Purpose : To identify characteristics of patients with subretinal fluid (SRF) in macular edema (ME) secondary to branch retinal vein occlusion (BRVO) and to determine their clinical outcomes after anti-vascular endothelial growth factor (VEGF) treatment.

Methods : Fifty-seven eyes of BRVO patients with ME were divided into two groups according to the presence or absence of SRF at diagnosis. We compared the aqueous profiles, optical coherence tomography findings and other characteristics at baseline, and the clinical outcomes.

Results : The SRF group had significantly greater central subfield thickness (CST) values and poorer best-corrected visual acuity (BCVA) at baseline compared to the non-SRF group. The former group had significantly higher aqueous levels of interleukin-8, VEGF, and placental growth factor. CST reduction and BCVA improvement during treatment were significantly greater in the SRF group than in the non-SRF group. Consequently, CST values were significantly lower in the SRF group than in the non-SRF group at 12 months, when BCVA did not differ significantly between the two groups. The SRF group required more frequent anti-VEGF treatment over 12 months and exhibited a higher rate of macular atrophy.
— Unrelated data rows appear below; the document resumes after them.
/-- Settles O47: a byte read after the transition is the one its count further on before it. -/
theorem transitionsConsumeStatedBytes : Obligations.TransitionsConsumeStatedBytes := by
  intro i s t hi h
  obtain ⟨-, hen, rfl⟩ := (exec_eq_next_iff i s t).1 h
  rw [s.effect_of_transition hi]
  exact ⟨State.cursorAdvance_le_of_enabled hen, rfl, fun _ => List.getElem?_drop, rfl, rfl, rfl, rfl⟩

/-! ### Who writes the slot and the flag -/

/-- The writers of the slot (10_state.md R23); every other operation keeps it. -/
theorem State.effect_cur_eq_or (s : State) (i : Instr) :
    (s.effect i).cur = s.cur ∨ (∃ a b n, i = .hdrAccept a b n) ∨ i = .dispatch ∨ isDispatchedRow i = true ∨
      i = .connected ∨ i = .disconnected ∨ i = .reset := by
  cases i
  case hdrAccept a b n => exact .inr (.inl ⟨a, b, n, rfl⟩)
  case getTime | getSize | getStat | setData | clearData | unknownKind | lenMismatch => simp [isDispatchedRow]
  case dispatch | connected | disconnected | reset => simp
  all_goals exact .inl rfl

/-- The writers of the flag (10_state.md R15), each with what it writes; every other operation keeps it. -/
theorem State.effect_resync_eq_or (s : State) (i : Instr) :
    (s.effect i).resync = s.resync ∨ (∃ a b, i = .hdrMismatch a b ∧ (s.effect i).resync = true) ∨
      ((s.effect i).resync = false ∧
        (i = .resyncFound ∨ i = .resyncEnd ∨ i = .connected ∨ i = .disconnected ∨ i = .reset)) := by
  cases i
  case hdrMismatch a b => exact .inr (.inl ⟨a, b, rfl, rfl⟩)
  case resyncFound | resyncEnd | connected | disconnected | reset => exact .inr (.inr ⟨rfl, by simp⟩)
  all_goals exact .inl rfl

/-- Settles O48: an operation that changes the one or the other is none of those that keep it. -/
theorem slotAndFlagWriters : Obligations.SlotAndFlagWriters := by
  intro i s t h
  obtain ⟨-, -, rfl⟩ := (exec_eq_next_iff i s t).1 h
  exact ⟨(s.effect_cur_eq_or i).resolve_left, (s.effect_resync_eq_or i).resolve_left⟩

/-! ### What nothing reads: the status -/

/-- `s` with another pending status. -/
def State.withStatus (s : State) (x : Nat) : State := { s with cur := { s.cur with status := x } }

/-- What the next step runs does not depend on the pending status. -/
theorem State.nextRow_withStatus (s : State) (x : Nat) : (s.withStatus x).nextRow = s.nextRow := rfl

theorem dspGetSize_eraseStatus (c : Config) (h : Header) (p : List Byte) (x : Nat) :
    (dspGetSize c { h with status := x } p).map Item.eraseStatus = (dspGetSize c h p).map Item.eraseStatus := by
  unfold dspGetSize
  split <;> rfl

theorem dspClearData_eraseStatus (h : Header) (p : List Byte) (x : Nat) :
    (dspClearData { h with status := x } p).map Item.eraseStatus = (dspClearData h p).map Item.eraseStatus := by
  unfold dspClearData
  split <;> rfl

/-- The dispatcher's choice and all it says but the status do not depend on the header's status. -/
theorem dsp_eraseStatus (c : Config) (h : Header) (p : List Byte) (x : Nat) :
    (dsp c { h with status := x } p).map Item.eraseStatus = (dsp c h p).map Item.eraseStatus := by
  unfold dsp
  split_ifs
  · rfl
  · exact dspGetSize_eraseStatus c h p x
  · rfl
  · rfl
  · exact dspClearData_eraseStatus h p x
  · rfl

/-- The FRAME item itself carries the status and nothing else that depends on it. -/
theorem State.frameItems_withStatus (s : State) (x : Nat) {items items' : List Item}
    (h : items'.map Item.eraseStatus = items.map Item.eraseStatus) :
    ((s.withStatus x).frameItems items').map Item.eraseStatus = (s.frameItems items).map Item.eraseStatus :=
  congrArg (List.cons _) h

/-- The items emitted with another pending status differ only in the statuses inside them. -/
theorem State.emitted_withStatus (s : State) (x : Nat) (i : Instr) :
    ((s.withStatus x).emitted i).map Item.eraseStatus = (s.emitted i).map Item.eraseStatus := by
  cases i
  case getSize => exact s.frameItems_withStatus x (dspGetSize_eraseStatus s.cfg s.pendingHeader s.pendingPayload x)
  case clearData => exact s.frameItems_withStatus x (dspClearData_eraseStatus s.pendingHeader s.pendingPayload x)
  case dispatch => exact s.frameItems_withStatus x (dsp_eraseStatus s.cfg s.pendingHeader s.pendingPayload x)
  all_goals rfl

/-- Beside the trace, an operation's effect with another pending status differs at most in that status. -/
theorem State.effect_withStatus (s : State) (x : Nat) (i : Instr) :
    (s.withStatus x).effect i = { s.effect i with
      cur := { (s.effect i).cur with status := ((s.withStatus x).effect i).cur.status }
      out := ((s.withStatus x).effect i).out } := by
  cases i <;> rfl

/-- Settles O58: both steps run the same row, and its effect is the same up to statuses. -/
theorem statusIsOpaque : Obligations.StatusIsOpaque := by
  intro s t t' x hcall ht ht'
  obtain ⟨-, -, rfl⟩ := (exec_eq_next_iff _ _ _).1 (step_of_no_call s hcall ▸ ht)
  obtain ⟨-, -, rfl⟩ := (exec_eq_next_iff _ _ _).1 (step_of_no_call (s.withStatus x) hcall ▸ ht')
  rw [s.nextRow_withStatus x]
  have hout : ((s.withStatus x).effect s.nextRow).out.map Item.eraseStatus
      = (s.effect s.nextRow).out.map Item.eraseStatus := by
    rw [State.effect_out, State.effect_out, List.map_append, List.map_append, s.emitted_withStatus x]
    rfl
  rw [s.effect_withStatus x]
  exact ⟨rfl, rfl, rfl, rfl, rfl, rfl, rfl, rfl, rfl, hout⟩

/-! ### What nothing reads: the trace and the ghost -/

/-- `s` with another output trace and another ghost. -/
def State.withHistory (s : State) (o : List Item) (a : List Byte) : State := { s with out := o, arrived := a }

/-- What the next step runs does not depend on the history. -/
theorem State.nextRow_withHistory (s : State) (o : List Item) (a : List Byte) :
    (s.withHistory o a).nextRow = s.nextRow := rfl

/-- No guard reads the history. -/
theorem State.enabled_withHistory (s : State) (o : List Item) (a : List Byte) (i : Instr) :
    (s.withHistory o a).enabled i = s.enabled i := by
  cases i <;> rfl

/-- What is emitted does not depend on the history. -/
theorem State.emitted_withHistory (s : State) (o : List Item) (a : List Byte) (i : Instr) :
    (s.withHistory o a).emitted i = s.emitted i := by
  cases i <;> rfl

/-- With another history an operation does the same to everything but the history. -/
theorem State.effect_withHistory (s : State) (o : List Item) (a : List Byte) (i : Instr) :
    (s.withHistory o a).effect i =
      (s.effect i).withHistory (o ++ s.emitted i) ((s.withHistory o a).effect i).arrived := by
  have hkeep : (s.withHistory o a).effect i = (s.effect i).withHistory
      ((s.withHistory o a).effect i).out ((s.withHistory o a).effect i).arrived := by
    cases i <;> rfl
  have hout : ((s.withHistory o a).effect i).out = o ++ s.emitted i := by
    rw [State.effect_out, s.emitted_withHistory o a]
    rfl
  rwa [hout] at hkeep

/-- An operation completes with any history where it completes with one, and emits the same items. -/
theorem exec_withHistory {i : Instr} {s t : State} (h : exec i s = .next t) (o : List Item) (a : List Byte) :
    t.out = s.out ++ s.emitted i ∧
      ∃ a', exec i (s.withHistory o a) = .next (t.withHistory (o ++ s.emitted i) a') := by
  obtain ⟨hwf, hen, rfl⟩ := (exec_eq_next_iff i s t).1 h
  refine ⟨s.effect_out i, ((s.withHistory o a).effect i).arrived, ?_⟩
  rw [← s.effect_withHistory o a i]
  exact exec_of_enabled i _ hwf ((s.enabled_withHistory o a i).mpr hen)

/-- Settles O59: the same row runs, and it reads no history. -/
theorem historyIsNeverRead : Obligations.HistoryIsNeverRead := by
  intro s t o a h
  obtain ⟨hout, a', h'⟩ := exec_withHistory h o a
  refine ⟨_, a', hout, ?_⟩
  rw [← s.nextRow_withHistory o a] at h'
  exact h'

/-! ### Several connections -/

/-- A step keeps the parameters (20_memory.md R45). -/
theorem step_cfg {s t : State} (h : step s = .next t) : t.cfg = s.cfg := by
  obtain ⟨-, -, rfl⟩ := (exec_eq_next_iff _ _ t).1 h
  rw [State.effect_cfg]

/-- A connection replaced by one with the shared parameters keeps them shared. -/
theorem System.shared_setInstance {sys : System} (hs : sys.shared) (k : Nat) {t : State} (ht : t.cfg = sys.cfg) :
    (sys.setInstance k t).shared := by
  intro u hu
  obtain hu | rfl := List.mem_or_eq_of_mem_set hu
  · exact hs u hu
  · exact ht

/-- Settles O60, from the inversion of `System.stepAt`. -/
theorem instancesAreIndependent : Obligations.InstancesAreIndependent := by
  refine ⟨fun c n => ?_, fun sys sys' k h => ?_, fun sys k s t hs hk ht => ?_⟩
  · have hall : ∀ s ∈ (System.resetWith c n).instances, s = State.resetWith c := fun _ => List.eq_of_mem_replicate
    exact ⟨rfl, fun s hs => congrArg State.cfg (hall s hs), List.length_replicate, hall⟩
  · obtain ⟨hs, s, t, hk, ht, rfl⟩ := (sys.stepAt_eq_some_iff sys' k).1 h
    have hcfg : t.cfg = sys.cfg := (step_cfg ht).trans (hs s (List.mem_of_getElem? hk))
    obtain ⟨hlt, -⟩ := List.getElem?_eq_some_iff.1 hk
    exact ⟨rfl, hs, System.shared_setInstance hs k hcfg, List.length_set,
      fun j hj => List.getElem?_set_ne hj.symm, s, t, hk, ht, List.getElem?_set_self hlt⟩
  · exact ⟨_, (sys.stepAt_eq_some_iff _ k).2 ⟨hs, s, t, hk, ht, rfl⟩⟩

end Sys2Proof.Machine
end

section
/-! The proofs about the storage (20_memory.md): the primitives on the input buffer, what an operation cannot change of
the machine, and that an event issued while there is something to do only waits. -/

namespace Sys2Proof.Machine

/-! ### The buffer's primitives -/

/-- A read is defined exactly where its bytes are buffered, and which bytes it gives (20_memory.md R36). -/
theorem Memory.read_eq_some_iff (m : Memory) (off n : Nat) (s : List Byte) :
    m.read off n = some s ↔ off + n ≤ m.length ∧ slice m off n = s := by
  unfold Memory.read
  split <;> simp [*]

theorem slice_length {m : List Byte} {off n : Nat} (h : off + n ≤ m.length) : (slice m off n).length = n := by
  simp only [slice, List.length_take, List.length_drop]
  omega

theorem slice_getElem? (m : List Byte) (off : Nat) {n i : Nat} (h : i < n) : (slice m off n)[i]? = m[off + i]? := by
  rw [slice, List.getElem?_take_of_lt h, List.getElem?_drop]

/-- Bytes put behind the buffered ones are not seen by a read of buffered bytes. -/
theorem slice_append_left {m : List Byte} (x : List Byte) {off n : Nat} (h : off + n ≤ m.length) :
    slice (m ++ x) off n = slice m off n := by
  have hoff : off ≤ m.length := by omega
  have hn : n ≤ (m.drop off).length := by rw [List.length_drop]; omega
  rw [slice, slice, List.drop_append_of_le_length hoff, List.take_append_of_le_length hn]

/-- Settles O10: a defined read is a slice, and the rest are the list's own laws. -/
theorem bufferPrimitives : Obligations.BufferPrimitives := by
  intro m x off n k
  refine ⟨by simp [Memory.read_eq_some_iff], fun s hs => ?_, List.getElem?_append,
    fun _ => ⟨List.length_drop, List.getElem?_drop⟩⟩
  obtain ⟨hle, rfl⟩ := (m.read_eq_some_iff off n s).1 hs
  have hle' : off + n ≤ (m.append x).length := hle.trans (by simp [Memory.append])
  exact ⟨slice_length hle, fun i hi => slice_getElem? m off hi,
    ((m.append x).read_eq_some_iff off n _).2 ⟨hle', slice_append_left x hle⟩⟩
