-- ==== Sys2Proof/Machine/Ops.lean ====
section
/-! DEFINITION. The named operations every command is written from: the header buffer's bytes and words
(10_state.md R33, 20_memory.md R55, 30_encoding.md R82), the state's updates, ending a command with or without an
error (60_exceptions.md R180), and the one stride unit with its range checks (40_stride.md R100 to R104). -/

namespace Sys2Proof.Machine

/-- What a position that is not listed reads as: the reset value of a header byte (10_state.md R37). -/
def Memory.unlisted : Byte := 0x00

/-- The canonical form: positions strictly rising and inside the buffer, no entry equal to `Memory.unlisted`. -/
abbrev Memory.wf (m : Memory) : Prop :=
  m.Pairwise (fun x y => x.1 < y.1) ∧ ∀ c ∈ m, c.1 < Config.hdrBytes ∧ c.2 ≠ Memory.unlisted

/-- The byte listed at a position. -/
def Memory.read : Memory → Nat → Byte
  | [], _ => Memory.unlisted
  | (k, x) :: rest, a => if k = a then x else Memory.read rest a

/-- A listed byte in front of a list, left out where it equals what an unlisted position reads as. -/
def Memory.cons (a : Nat) (b : Byte) (rest : Memory) : Memory := if b = Memory.unlisted then rest else (a, b) :: rest

/-- Replacing the byte at a position, keeping the canonical form. -/
def Memory.write : Memory → Nat → Byte → Memory
  | [], a, b => Memory.cons a b []
  | (k, x) :: rest, a, b =>
    if k < a then (k, x) :: Memory.write rest a b
    else if k = a then Memory.cons a b rest
    else Memory.cons a b ((k, x) :: rest)

/-- `HDRB(j)`: `HDR[j]` for `j < 54`, else 0 (20_memory.md R55). -/
def hdrByte (m : Memory) (j : Nat) : Byte := if j < Config.hdrBytes then Memory.read m j else 0

/-- `if j < 54 then HDR[j] <- b` (20_memory.md R55). -/
def setHdrByte (m : Memory) (j : Nat) (b : Byte) : Memory :=
  if j < Config.hdrBytes then Memory.write m j b else m

/-- The little-endian number in the `n` bytes from position `o` (30_encoding.md R82). -/
def readLE (m : Memory) (o : Nat) : Nat → Nat
  | 0 => 0
  | n + 1 => (hdrByte m o).toNat + 256 * readLE m (o + 1) n

/-- Storing the `n` low bytes of `v` from position `o`, least significant first (30_encoding.md R82). -/
def writeLE (m : Memory) (o : Nat) : Nat → Nat → Memory
  | 0, _ => m
  | n + 1, v => writeLE (setHdrByte m o (BitVec.ofNat 8 v)) (o + 1) n (v / 256)

/-- `read_value(0x80 + 4k)` (20_memory.md R55). -/
def hdrWord (m : Memory) (k : Nat) : Word := bits32 (readLE m (4 * k) 4)

/-- `write_effect(0x80 + 4k, v)` (20_memory.md R55). -/
def setHdrWord (m : Memory) (k : Nat) (v : Word) : Memory := writeLE m (4 * k) 4 (u32 v)

/-- Serializing the fields one by one (41_header_serialize.md R122). -/
def packFields (F : Fields) (m : Memory) : Memory :=
  Field.all.foldl (fun m f => writeLE m f.wireOffset f.wireSize (u32 (F.read f))) m

/-- Deserializing the fields (42_header_deserialize.md R140). -/
def unpackFields (m : Memory) : Fields := Fields.ofFun (fun f => bits32 (readLE m f.wireOffset f.wireSize))

/-- `STATUS <- v`. -/
def State.setStatus (s : State) (v : Word) : State := { s with status := v }

/-- `WIDTH <- w; HEIGHT <- h`. -/
def State.setSize (s : State) (w h : Word) : State := { s with width := w, height := h }

/-- `STRIDE <- st; PAD <- p`: the two are always written together (10_state.md R25). -/
def State.setGeometry (s : State) (st p : Word) : State := { s with stride := st, pad := p }

/-- `ROWOFF <- v`. -/
def State.setRowoff (s : State) (v : Word) : State := { s with rowoff := v }

/-- `F[0..14] <- F`. -/
def State.setFields (s : State) (F : Fields) : State := { s with fields := F }

/-- `HDR[0..53] <- m`. -/
def State.setHdr (s : State) (m : Memory) : State := { s with hdr := m }

/-- The inputs still to come (log entry 1). -/
def State.setInputs (s : State) (l : List Input) : State := { s with inputs := l }

/-- Giving the host a response (20_memory.md R52; log entry 2). -/
def State.respond (s : State) (r : Response) : State := { s with responses := r :: s.responses }

/-- Every register and header byte at its reset value; the host's accesses and what it has heard are not SHC's to
reset (10_state.md R37, 70_reset_and_hazards.md R200). -/
def State.resetRegisters (s : State) : State :=
  { State.reset with inputs := s.inputs, responses := s.responses }

/-- `raise Error(code, chk)`: `STATUS` is written and nothing else; no state is saved and no control transfer happens
(00_scope.md R9, 60_exceptions.md R180). -/
def raiseError (lastop : Byte) (e : Failure) (s : State) : State := s.setStatus (statusWord e.code e.check lastop)

/-- `succeed()` (00_scope.md R9). -/
def succeed (lastop : Byte) (s : State) : State := s.setStatus (statusWord .ok .none lastop)

/-- The end of a command: `body` is its result without its `succeed()`, `failed` the state that an error leaves, which
is the state before the command except for DECODE (60_exceptions.md R180, 42_header_deserialize.md R143). -/
def complete (lastop : Byte) (failed : State) (body : Except Failure State) : Host.Outcome State Fault Refusal :=
  match body with
  | .ok s => .next (succeed lastop s)
  | .error e => .next (raiseError lastop e failed)

/-- `ceil(a/b)` for `b > 0` (00_scope.md R8). -/
def ceilDiv (a b : Nat) : Nat := (a + b - 1) / b

/-- `stride(w) = 4 * ceil(w*3 / 4)`, the one function for every row length (40_stride.md R100, R102). -/
def stride (w : Nat) : Nat := 4 * ceilDiv (w * 3) 4

/-- `stride(w) - 3*w`, the padding of a row (10_state.md R25, 40_stride.md R101). -/
def pad (w : Nat) : Nat := stride w - 3 * w

/-- The number of bytes of a whole file, `54 + stride(w) * h` (40_stride.md R104). -/
def fileSize (w h : Nat) : Nat := kHdrLen + stride w * h

/-- `width_check(w)`, the first failing check (40_stride.md R103). -/
def widthCheck (w : Int) : Option Check :=
  if w < 0 then some .widthNegative
  else if stride w.toNat > Config.maxWord then some .strideRange
  else none

/-- `dims_check(w, h)`, the first failing check (40_stride.md R104). -/
def dimsCheck (w h : Int) : Option Check :=
  if w < 0 then some .widthNegative
  else if h < 0 then some .heightNegative
  else if stride w.toNat > Config.maxWord then some .strideRange
  else if fileSize w.toNat h.toNat > Config.maxWord then some .sizeRange
  else none

/-- `validate_checks()` on the field registers: the first failing check and its code, in the order of the table
(42_header_deserialize.md R141). -/
def validateChecks (xchk : Bool) (F : Fields) : Option Failure :=
  let w := s32 (F.read .width)
  let h := s32 (F.read .height)
  if u32 (F.read .magic) ≠ kMagic then some ⟨.invalidFormat, .magic⟩
  else if u32 (F.read .offbits) ≠ kHdrLen then some ⟨.corrupted, .offset⟩
  else if u32 (F.read .isize) ≠ kIhLen then some ⟨.corrupted, .infoSize⟩
  else if u32 (F.read .planes) ≠ kPlanes then some ⟨.corrupted, .planes⟩
  else if u32 (F.read .bpp) ≠ kBpp then some ⟨.corrupted, .bpp⟩
  else if w < 0 then some ⟨.corrupted, .widthNegative⟩
  else if h < 0 then some ⟨.corrupted, .heightNegative⟩
  else if stride w.toNat > Config.maxWord then some ⟨.range, .strideRange⟩
  else if fileSize w.toNat h.toNat > Config.maxWord then some ⟨.range, .sizeRange⟩
  else if xchk = true ∧ u32 (F.read .comp) ≠ kComp then some ⟨.corrupted, .compression⟩
  else if xchk = true ∧ u32 (F.read .imgsize) ≠ stride w.toNat * h.toNat then some ⟨.corrupted, .imageSize⟩
  else if xchk = true ∧ u32 (F.read .fsize) ≠ fileSize w.toNat h.toNat then some ⟨.corrupted, .fileSize⟩
  else none

/-- `CTRL.XCHK` (10_state.md R28). -/
def State.xchk (s : State) : Bool := s.ctrl.extractLsb' 0 1 == 1#1

/-- `read_value` of a mapped register (20_memory.md R54, R55): `CMD` reads 0, reserved bits read as zero. -/
def readValue (s : State) : Reg → Word
  | .ctrl => low1 s.ctrl
  | .cmd => 0
  | .status => statusExisting s.status
  | .width => s.width
  | .height => s.height
  | .stride => s.stride
  | .pad => s.pad
  | .row => s.row
  | .rowoff => s.rowoff
  | .field f => s.fields.read f
  | .hdrw k => hdrWord s.hdr k.val

/-- `write_effect` of a mapped register other than `CMD` (20_memory.md R54, R55): reserved bits and read-only registers
ignore writes. `CMD` stores nothing (10_state.md R30); the command its write runs is Machine/Bus.lean's. -/
def storeReg (s : State) (r : Reg) (v : Word) : State :=
  match r with
  | .ctrl => { s with ctrl := low1 v }
  | .cmd => s
  | .status => s
  | .width => { s with width := v }
  | .height => { s with height := v }
  | .stride => s
  | .pad => s
  | .row => { s with row := v }
  | .rowoff => s
  | .field f => s.setFields (s.fields.write f v)
  | .hdrw k => s.setHdr (setHdrWord s.hdr k.val v)

/-- The register an access reaches: it is accepted only if it is 4 bytes wide, aligned and at a mapped offset
(20_memory.md R52). -/
def accepted (a n : Nat) : Option Reg :=
  if n = Config.accessBytes ∧ a % 4 = 0 then regAt a else none

end Sys2Proof.Machine
end

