-- ==== Sys2Proof/Machine/Serialize.lean ====
section
/-! DEFINITION. The header serializer's commands BUILD, PACK and ENCODE (41_header_serialize.md). -/

namespace Sys2Proof.Machine

/-- The value BUILD gives each field register, from the `WIDTH` and `HEIGHT` patterns and `s = stride(w)`,
`h = s32(HEIGHT)` (41_header_serialize.md R120, R121). -/
def buildValue (width height : Word) (s h : Nat) : Field → Word
  | .magic => bits32 kMagic
  | .fsize => bits32 (kHdrLen + s * h)
  | .rsvd => bits32 kRsvd
  | .offbits => bits32 kHdrLen
  | .isize => bits32 kIhLen
  | .width => width
  | .height => height
  | .planes => bits32 kPlanes
  | .bpp => bits32 kBpp
  | .comp => bits32 kComp
  | .imgsize => bits32 (s * h)
  | .xres => bits32 kRes
  | .yres => bits32 kRes
  | .clrused => bits32 kClrUsed
  | .clrimp => bits32 kClrImp

/-- BUILD without its `succeed()` (41_header_serialize.md R120). -/
def buildBody (s : State) : Except Failure State :=
  let w := s32 s.width
  let h := s32 s.height
  match dimsCheck w h with
  | some c => .error ⟨.range, c⟩
  | none =>
    .ok ((s.setFields (Fields.ofFun (buildValue s.width s.height (stride w.toNat) h.toNat))).setGeometry
      (bits32 (stride w.toNat)) (bits32 (pad w.toNat)))

/-- BUILD (41_header_serialize.md R120). -/
def execBuild (s : State) : Host.Outcome State Fault Refusal :=
  complete (Instr.opc .build) s (buildBody s)

/-- PACK without its `succeed()` (41_header_serialize.md R122). -/
def packBody (s : State) : State := s.setHdr (packFields s.fields s.hdr)

/-- PACK (41_header_serialize.md R122). -/
def execPack (s : State) : Host.Outcome State Fault Refusal :=
  complete (Instr.opc .pack) s (.ok (packBody s))

/-- ENCODE without its `succeed()`: BUILD, then PACK if BUILD succeeded (41_header_serialize.md R123). -/
def encodeBody (s : State) : Except Failure State :=
  match buildBody s with
  | .ok t => .ok (packBody t)
  | .error e => .error e

/-- ENCODE (41_header_serialize.md R123). -/
def execEncode (s : State) : Host.Outcome State Fault Refusal :=
  complete (Instr.opc .encode) s (encodeBody s)

end Sys2Proof.Machine
end

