-- ==== Sys2Proof/Laws/PerInstr.lean ====
section
/-! SUPPORT. Statements about every command as syntax, one lemma per constructor. -/

/-- The command's table word has the fixed bits of its row: no reserved bit, an operation code of the map, and the
decoder reads the command back from it (30_encoding.md R70 to R72). -/
def Sys2Proof.Laws.Encoding.Statement (i : Sys2Proof.Instr) : Prop :=
  i.wellFormed = true ∧ Sys2Proof.wordWellFormed (Sys2Proof.encode i) = true ∧
    Sys2Proof.decodeTableWord 32 (Sys2Proof.encode i).toNat = some i

theorem Sys2Proof.Laws.Encoding.nop : Sys2Proof.Laws.Encoding.Statement .nop := ⟨rfl, by decide, by decide⟩

theorem Sys2Proof.Laws.Encoding.stride : Sys2Proof.Laws.Encoding.Statement .stride := ⟨rfl, by decide, by decide⟩

theorem Sys2Proof.Laws.Encoding.build : Sys2Proof.Laws.Encoding.Statement .build := ⟨rfl, by decide, by decide⟩

theorem Sys2Proof.Laws.Encoding.pack : Sys2Proof.Laws.Encoding.Statement .pack := ⟨rfl, by decide, by decide⟩

theorem Sys2Proof.Laws.Encoding.unpack : Sys2Proof.Laws.Encoding.Statement .unpack := ⟨rfl, by decide, by decide⟩

theorem Sys2Proof.Laws.Encoding.validate : Sys2Proof.Laws.Encoding.Statement .validate := ⟨rfl, by decide, by decide⟩

theorem Sys2Proof.Laws.Encoding.encode : Sys2Proof.Laws.Encoding.Statement .encode := ⟨rfl, by decide, by decide⟩

theorem Sys2Proof.Laws.Encoding.decode : Sys2Proof.Laws.Encoding.Statement .decode := ⟨rfl, by decide, by decide⟩

theorem Sys2Proof.Laws.Encoding.sreset : Sys2Proof.Laws.Encoding.Statement .sreset := ⟨rfl, by decide, by decide⟩

theorem Sys2Proof.Laws.Encoding.rowoff : Sys2Proof.Laws.Encoding.Statement .rowoff := ⟨rfl, by decide, by decide⟩
end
Conclusions : Based on the aqueous profiles and the number of treatments required, the presence of SRF in BRVO patients appears to be associated with higher disease activity. BRVO patients presenting with SRF had lower BCVA values at baseline, but their post-treatment visual outcomes did not differ significantly from those of patients without SRF.

This abstract was presented at the 2024 ARVO Annual Meeting, held in Seattle, WA, May 5-9, 2024.